Their IPs and emails might tell a different story and this could also be a threat. But to what end?

skilled 2 years ago |

Interesting that this wasn’t baked in as a preventative method for repeat usernames.

Which is also ironic because why would this guy reuse the same username for his little spam campaign when it can be nuked in one line of code…

Amateur stuff.

Never seen it happen before though!

riedel 2 years ago | |

Really wonder, if this kind of spam is the perfect application for an LLM based agent.

marginalia_nu 2 years ago | | |

To be fair, this kind of spam seems like you could output it with a shellscript.

krainboltgreene 2 years ago | | |

For what, the pure joy of burning money?

hawkice 2 years ago | | |

I mean, at least LLMs would have different text in different messages.

joeyhage 2 years ago | |

I’m also surprised that slurs/slang/foul language in usernames is allowed unless the server is overwhelmed and things are slipping past the validation.

hobs 2 years ago | | |

https://en.wikipedia.org/wiki/Scunthorpe_problem It's almost definitely them not filtering anything and letting the community manage it.

krapp 2 years ago | | |

I think the "validation" is the mods happening to notice (usually because people who create such accounts get flagged, and dang gets notified of flags) and politely telling the person such usernames aren't allowed.

gertop 2 years ago | |

I like how all of you keep demeaning the spammer as being amateur or less than script kiddie.

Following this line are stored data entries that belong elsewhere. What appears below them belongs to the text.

/-- Registers of the window, part 9 (Tables 19-6 to 19-15 and the field tables of each chapter). -/
def table8 : List RegRow :=
  [⟨"CARTHR", 0x2410018, [(0x100, 72)], [⟨"starve_thresh", 0, 32, .rw, fun _ => 0x00010000⟩]⟩,
   ⟨"CARPRECNT", 0x2410020, [(0x100, 72)], [⟨"count", 0, 48, .rw, fun _ => 0⟩]⟩,
   ⟨"CARSTAT", 0x2410028, [(0x100, 72)], [⟨"pre_ovf", 0, 1, .w1c, fun _ => 0⟩, ⟨"starve", 16, 16, .w1c, fun _ => 0⟩]⟩,
   ⟨"CARWAIT", 0x2410040, [(0x100, 72), (8, 16)], [⟨"cur_wait", 0, 32, .ro, fun _ => 0⟩, ⟨"max_wait", 32, 32, .rc, fun _ => 0⟩]⟩,
   ⟨"CARINFO", 0x2801000, [(0x20000, 16)], [⟨"nreq", 0, 5, .ro, carNreq⟩, ⟨"pre_idx", 8, 4, .ro, carPreIdx⟩, ⟨"kind", 12, 2, .ro, carKind⟩]⟩,
   ⟨"CARPRI", 0x2801008, [(0x20000, 16)], [⟨"class", 0, 32, .rws, carClass⟩]⟩,
   ⟨"CARSTATE", 0x2801010, [(0x20000, 16)], [⟨"masked", 0, 16, .ro, fun _ => 0⟩, ⟨"owner", 16, 4, .ro, fun _ => 0⟩, ⟨"parked", 20, 1, .ro, fun _ => 0⟩, ⟨"preempted", 21, 1, .ro, fun _ => 0⟩]⟩,
   ⟨"CARTHR", 0x2801018, [(0x20000, 16)], [⟨"starve_thresh", 0, 32, .rw, fun _ => 0x00010000⟩]⟩,
   ⟨"CARPRECNT", 0x2801020, [(0x20000, 16)], [⟨"count", 0, 48, .rw, fun _ => 0⟩]⟩,
   ⟨"CARSTAT", 0x2801028, [(0x20000, 16)], [⟨"pre_ovf", 0, 1, .w1c, fun _ => 0⟩, ⟨"starve", 16, 16, .w1c, fun _ => 0⟩]⟩,
   ⟨"CARWAIT", 0x2801040, [(0x20000, 16), (8, 16)], [⟨"cur_wait", 0, 32, .ro, fun _ => 0⟩, ⟨"max_wait", 32, 32, .rc, fun _ => 0⟩]⟩,
   ⟨"CARINFO", 0x2a10800, [(0x1000, 32)], [⟨"nreq", 0, 5, .ro, carNreq⟩, ⟨"pre_idx", 8, 4, .ro, carPreIdx⟩, ⟨"kind", 12, 2, .ro, carKind⟩]⟩,
   ⟨"CARPRI", 0x2a10808, [(0x1000, 32)], [⟨"class", 0, 32, .rws, carClass⟩]⟩,
   ⟨"CARSTATE", 0x2a10810, [(0x1000, 32)], [⟨"masked", 0, 16, .ro, fun _ => 0⟩, ⟨"owner", 16, 4, .ro, fun _ => 0⟩, ⟨"parked", 20, 1, .ro, fun _ => 0⟩, ⟨"preempted", 21, 1, .ro, fun _ => 0⟩]⟩,
   ⟨"CARTHR", 0x2a10818, [(0x1000, 32)], [⟨"starve_thresh", 0, 32, .rw, fun _ => 0x00010000⟩]⟩,
   ⟨"CARPRECNT", 0x2a10820, [(0x1000, 32)], [⟨"count", 0, 48, .rw, fun _ => 0⟩]⟩,
   ⟨"CARSTAT", 0x2a10828, [(0x1000, 32)], [⟨"pre_ovf", 0, 1, .w1c, fun _ => 0⟩, ⟨"starve", 16, 16, .w1c, fun _ => 0⟩]⟩,
   ⟨"CARWAIT", 0x2a10840, [(0x1000, 32), (8, 16)], [⟨"cur_wait", 0, 32, .ro, fun _ => 0⟩, ⟨"max_wait", 32, 32, .rc, fun _ => 0⟩]⟩]

/-- R544: every register of the device. -/
def table : List RegRow := table0 ++ table1 ++ table2 ++ table3 ++ table4 ++ table5 ++ table6 ++ table7 ++ table8

/-- Whether `x` is an offset into an array of the given strides and counts. -/
def inDims : List (Nat × Nat) → Nat → Bool
  | [], x => x = 0
  | (st, c) :: t, x => decide (x / st < c) && inDims t (x % st)

/-- R544: the register at window offset `o`, if there is one; every other offset is reserved (R536). -/
def find (o : Nat) : Option RegRow := table.find? (fun r => r.base ≤ o && inDims r.dims (o - r.base))

end Csr

end Sys2Proof.Machine
end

And yet, he bested you, the supposedly experts at web dev and hyperscaling. You create trillions of dollars of value. And yet, your social hot spot is beyond laughably bad at handling that "incompetent" attacker.

renk 2 years ago | | |

Since you are othering the parties concerned, mind sharing more info on the attacker?

renk 2 years ago | | |

Is that you? yt/@gertop6402 Just guessing.. anywho, your nick signals SEO knowledge and reasons to hide.

buildbot 2 years ago |

Interestingly, reddit seems have gone down about 30-40 minutes ago too.

thrwaway1337 2 years ago |

It's the day after the YC application deadline, so my hypothesis is resources that would otherwise be dealing with these script kiddies spamming HN are spread thin at the moment...

swah 2 years ago |

Why SEXMCNIGGA though? Shouldn't a bot try to pass as a user?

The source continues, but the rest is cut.